Try as I might, I cannot find any reference to what's canonical way of building such counterfactual scenarios. Closest I could get was in http://lesswrong.com/lw/179/counterfactual_mugging_and_logical_uncertainty/ , where Vladimir Nesov seems to simply reduce logical uncertainty to ordinary uncertainty, but this does not seem to have anything to do with building formal theories and proving actions or any such thing.

To me, it seems largely arbitrary how agent should do when faced with such a dilemma, all dependent on actually specifying what it means to test a logical counterfactual. If you don't specify what it means, whatever could happen as a result.

[-]IlyaShpitser12y00

I am not sure there is a clean story yet on logical counterfactuals. Speaking for myself only, I am not yet convinced logical counterfactuals are "the right approach."

[-]cousin_it12y00

Hi Ilya,

I am not yet convinced logical counterfactuals are "the right approach."

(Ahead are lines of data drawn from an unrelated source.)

/-- R60: a word is a row's command exactly when `(word and mask) = match`: what decodes matches its row, and a word
that matches a row, with the payload that R61 asks for and different destinations, decodes to a command of that row. -/
def Obligations.DecodingFollowsTheOpcodeMap : Prop :=
  (∀ (c : Command) (i : Instr), decode c = .ok i → c.word &&& i.row.mask = i.row.pattern) ∧
  ∀ (c : Command) (i : Instr), c.word &&& i.row.mask = i.row.pattern →
    (if opcodeOf c.word = 0x01#8 then c.payload.length = countOf c.word else c.payload = []) →
    (opcodeOf c.word = 0x14#8 ∨ opcodeOf c.word = 0x45#8 → rdOf c.word ≠ reOf c.word) →
    ∃ j, decode c = .ok j ∧ j.row = i.row

/-- R63: every one of the 204 reserved opcodes is rejected, whatever the other bits and the payload, and no other
opcode is rejected for that reason. -/
def Obligations.ReservedOpcodesAreRejected : Prop :=
  ∀ c : Command, decode c = .error .reservedOpcode ↔
    let op := (opcodeOf c.word).toNat
    (0x05 ≤ op ∧ op ≤ 0x0F) ∨ (0x18 ≤ op ∧ op ≤ 0x1F) ∨ (0x26 ≤ op ∧ op ≤ 0x2F) ∨ (0x3C ≤ op ∧ op ≤ 0x3F) ∨
      (0x48 ≤ op ∧ op ≤ 0x4F) ∨ (0x57 ≤ op ∧ op ≤ 0x5F) ∨ 0x66 ≤ op

/-! ## The step -/

/-- R16, R61: when the host's next input is a command that decodes to `i`, the step is the execution of `i` on the
state with that input taken. (The list of inputs is the model's own field, log entry 3.) -/
def Obligations.StepRunsTheDecodedCommand : Prop :=
  ∀ (s : State) (c : Command) (rest : List HostEvent) (i : Instr),
    s.pending = .command c :: rest → decode c = .ok i → step s = exec i { s with pending := rest }

/-- R61, R223: when the host's next input is a command the decoder rejects, for any of its reasons, the step is the
error entry of `IllegalCommand`, and nothing else. (That inputs stand in a list is the model's choice, log entry 3.) -/
def Obligations.RejectedCommandsRaiseIllegalCommand : Prop :=
  ∀ (s : State) (c : Command) (rest : List HostEvent) (r : Reject),
    s.pending = .command c :: rest → decode c = .error r →
      ∃ t, step s = .next t ∧ Raised { s with pending := rest } t .illegalCommand

/-- R245: the reset event empties every register, clears all of `STATUS`, and gives no response; the instance and what
the host has still to send stay (log entries 1 and 3). -/
def Obligations.ResetEventClearsTheMachine : Prop :=
  ∀ (s : State) (rest : List HostEvent), s.pending = .reset :: rest →
    ∃ t, step s = .next t ∧ (∀ r, t.reg r = { neg := false, mag := [] }) ∧ t.status = 0#32 ∧ t.response = none ∧
      t.cfg = s.cfg ∧ t.pending = rest

/-- R36: after reset every register is the empty, non-negative value and every field of `STATUS` is 0, for every
instance. -/
def Obligations.ResetStateHoldsTheStatedValues : Prop :=
  ∀ c : Config, (∀ r, (State.resetOf c).reg r = { neg := false, mag := [] }) ∧ (State.resetOf c).err = 0#3 ∧
    (State.resetOf c).truth = false ∧ (State.resetOf c).cmp = 0b00#2 ∧ (State.resetOf c).ferr = 0#3 ∧
    (State.resetOf c).reserved = 0#23

/-- The model's choice (log entry 3), which R232 backs: with nothing sent by the host, nothing changes. -/
def Obligations.WithoutInputNothingChanges : Prop :=
  ∀ s : State, s.pending = [] → step s = .next s

/-! ## The whole machine -/

/-- The reset state of every instance that can be built is sound (R23, R36). -/
def Obligations.ResetIsSound : Prop :=
  (∀ c : Config, c.valid = true → (State.resetOf c).Inv) ∧ State.reset.Inv

/-- R23, R27, R220: every step keeps the invariant: registers normalised, digits in range, no register longer than
`MAXD`, reserved bits 0, only the codes that exist, an error recorded. From every sound state, not only from reset. -/
def Obligations.EveryStepKeepsSoundness : Prop :=
  ∀ s t : State, s.Inv → step s = .next t → t.Inv

/-- R17: every command terminates with an answer: on every state, a command whose payload a port of the instance can
carry has a next state. It never stops the machine. -/
def Obligations.EveryCommandCompletes : Prop :=
  ∀ (i : Instr) (s : State), i.payloadFits s.cfg.width = true → ∃ t, exec i s = .next t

Me neither. Have you seen my post about common mistakes? To me it seems more productive and more fun to explore the implications of an idea without worrying if it's the right approach.

[-]IlyaShpitser12y00

I like "breadth first search" or more precisely "iterative deepening" better than "depth first search."

(DFS is not guaranteed to find the optimal solution, after all!)

[-]Ishaan12y10

But if a stupid agent is asked to write a smart agent, it will want to write an agent that will agree to pay.

Wait, I'm afraid I'm already lost and this question seems so simple as to suggest I'm missing some important premise of the hypothetical scenario: Why would the stupid agent want this? Why wouldn't it want to write a smart agent that calculates the millionth digit and makes the winning choice?

Restatement of what I understand about the problem:

You offer me lots of money if the millionth digit of pi is even and a small loss of it is odd. I should take the bet since I can't calculate the answer and it might as well be random .

You offer me lots of money if the millionth digit of pi is even and a small loss of it is odd, and the chance to build a calculator to calculate the answer. I should still take the bet, even if my calculator tells me that it's odd.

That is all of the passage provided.